なお、分配金額の安定的な継続性を見る指標として「分配余力」があります。それは、月数で表示されますが、そのファンドの現状の分配原資で現状の分配金額が今後何ヵ月続けられるかを表わしています。これが「36ヵ月」とあれば今後3年は同じ金額で出し続けられることになりますが、数ヵ月しかなければ、遠くない将来に分配金額が引下げられる可能性が高いでしょう。分配余力は、ファンドごとに運用報告書やモーニングスター社のホームページなどで調べることができます。

毎月分配型を持つ場合の注意点

分配金を受取ると嬉しいものですが、分配金が出ていても基準価額が値上がりしているとは限らないことは念頭に置いておくべきです。
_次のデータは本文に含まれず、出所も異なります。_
/-- A pause received on a port that honours it (R334): the hold lasts for its quanta from now, or from the end of the frame in transmission; a
further pause reloads it; 0 ends it. -/
def State.holdFor (s : State) (p quanta : Nat) : State :=
  let s1 := s.macCount (Reg.MAC_CNT_RX_PAUSE_LO p) 1
  if quanta = 0 then s1.endHold p
  else
    let held := s1.rdBit (Reg.MAC_STATUS p) 27
    let s2 := if held then s1.clearHold p else s1
    let g := max 1 (s2.portGb p)
    let start := if held then s2.now else max s2.now (s2.macRun p).txEnd
    (s2.wrBit (Reg.MAC_STATUS p) 27 true).setMac p
      { s2.macRun p with holdFrom := start, holdUntil := start + (512 * quanta + g - 1) / g }

/-- A MAC control frame (R334). -/
def State.macControl (s : State) (p : Nat) (bs : List Byte) : State :=
  if be (slice bs 14 2) ≠ 1 then s.macCount (Reg.MAC_CNT_RX_MACCTL_UNSUP_LO p) 1
  else if s.hasQueue p then s.holdFor p (be (slice bs 16 2))
  else (s.macCount (Reg.MAC_CNT_RX_PAUSE_IGNORED_LO p) 1).macEvent p 7

/-- The class filter (R331). -/
def State.classFilter (s : State) (p : Nat) (bs : List Byte) (full : Bool) : State :=
  match s.portClass p with
  | 0 => s.mediaFilter p bs full
  | 1 => s.contentFilter p bs full
  | 2 => s.controlFilter p bs
  | _ => s.throughFilter p bs full

/-- An accepted frame is counted (R329). -/
def State.countOk (s : State) (p : Nat) (bs : List Byte) : State :=
  let s1 := (s.macCount (Reg.MAC_CNT_RX_OK_LO p) 1).macCount (Reg.MAC_CNT_RX_OCTETS_LO p) bs.length
  if slice bs 0 6 = List.replicate 6 0xFF then s1.macCount (Reg.MAC_CNT_RX_BCAST_LO p) 1
  else if (bs.getD 0 0).toNat % 2 = 1 then s1.macCount (Reg.MAC_CNT_RX_MCAST_LO p) 1 else s1

/-- What the coding counted (R294, R327, R338); a port without FEC has no codewords. The lane counters are those of the port's lowest lane. -/
def State.countCodes (s : State) (p : Nat) (fr : EthFrame) : State :=
  let c := fr.codes
  let add (a : State) (reg n : Nat) : State := if n = 0 then a else a.bumpBy reg n
  let s1 := if c.bad = 0 then s else s.macCount (Reg.MAC_CNT_PCS_ERR_LO p) c.bad
  let s2 := add (add (add (add s1 (Reg.LAN_CNT_SYNC_ERR p) c.sync) (Reg.LAN_CNT_RM_INS p) c.inserted)
    (Reg.LAN_CNT_RM_DEL p) c.deleted) (Reg.LAN_CNT_RM_OVF p) c.dropped
  let s3 := if c.dropped = 0 then s2 else s2.lanEvent p 4
  if s.rdFld (Reg.LAN_CFG p) 23 22 = 0 then s3
  else
    let s4 := if c.corr = 0 then s3 else s3.macCount (Reg.MAC_CNT_FEC_CORR_LO p) c.corr
    if c.uncorr = 0 then s4 else (s4.macCount (Reg.MAC_CNT_FEC_UNCORR_LO p) c.uncorr).macEvent p 6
現在の基準価額に受取った分配金を加算してみて、購入時に払った投資金額を上回っていなければ、投資成果は損失となっています。

また、近年は毎月分配型が非常に高い人気となっているため、販売会社が積極的に勧めることもあり、ブーム的に購入する投資家も見られます。しかし、本当に自分が毎月分配金を受取る必要があるか考えてみてください。

もし、給与などで毎月の生活費が賄われており、受取った分配金を使わないのであれば、毎月分配は資産形成上あまり意味がありません。ファンドの中で得た収益は、分配金として外に出すよりも、ファンドの中で再投資を行う方が財産を成長させるという観点からは効率的です。もし、「増やすこと」が重要な目的であれば、毎月分配は投資目的に合っていないことになります。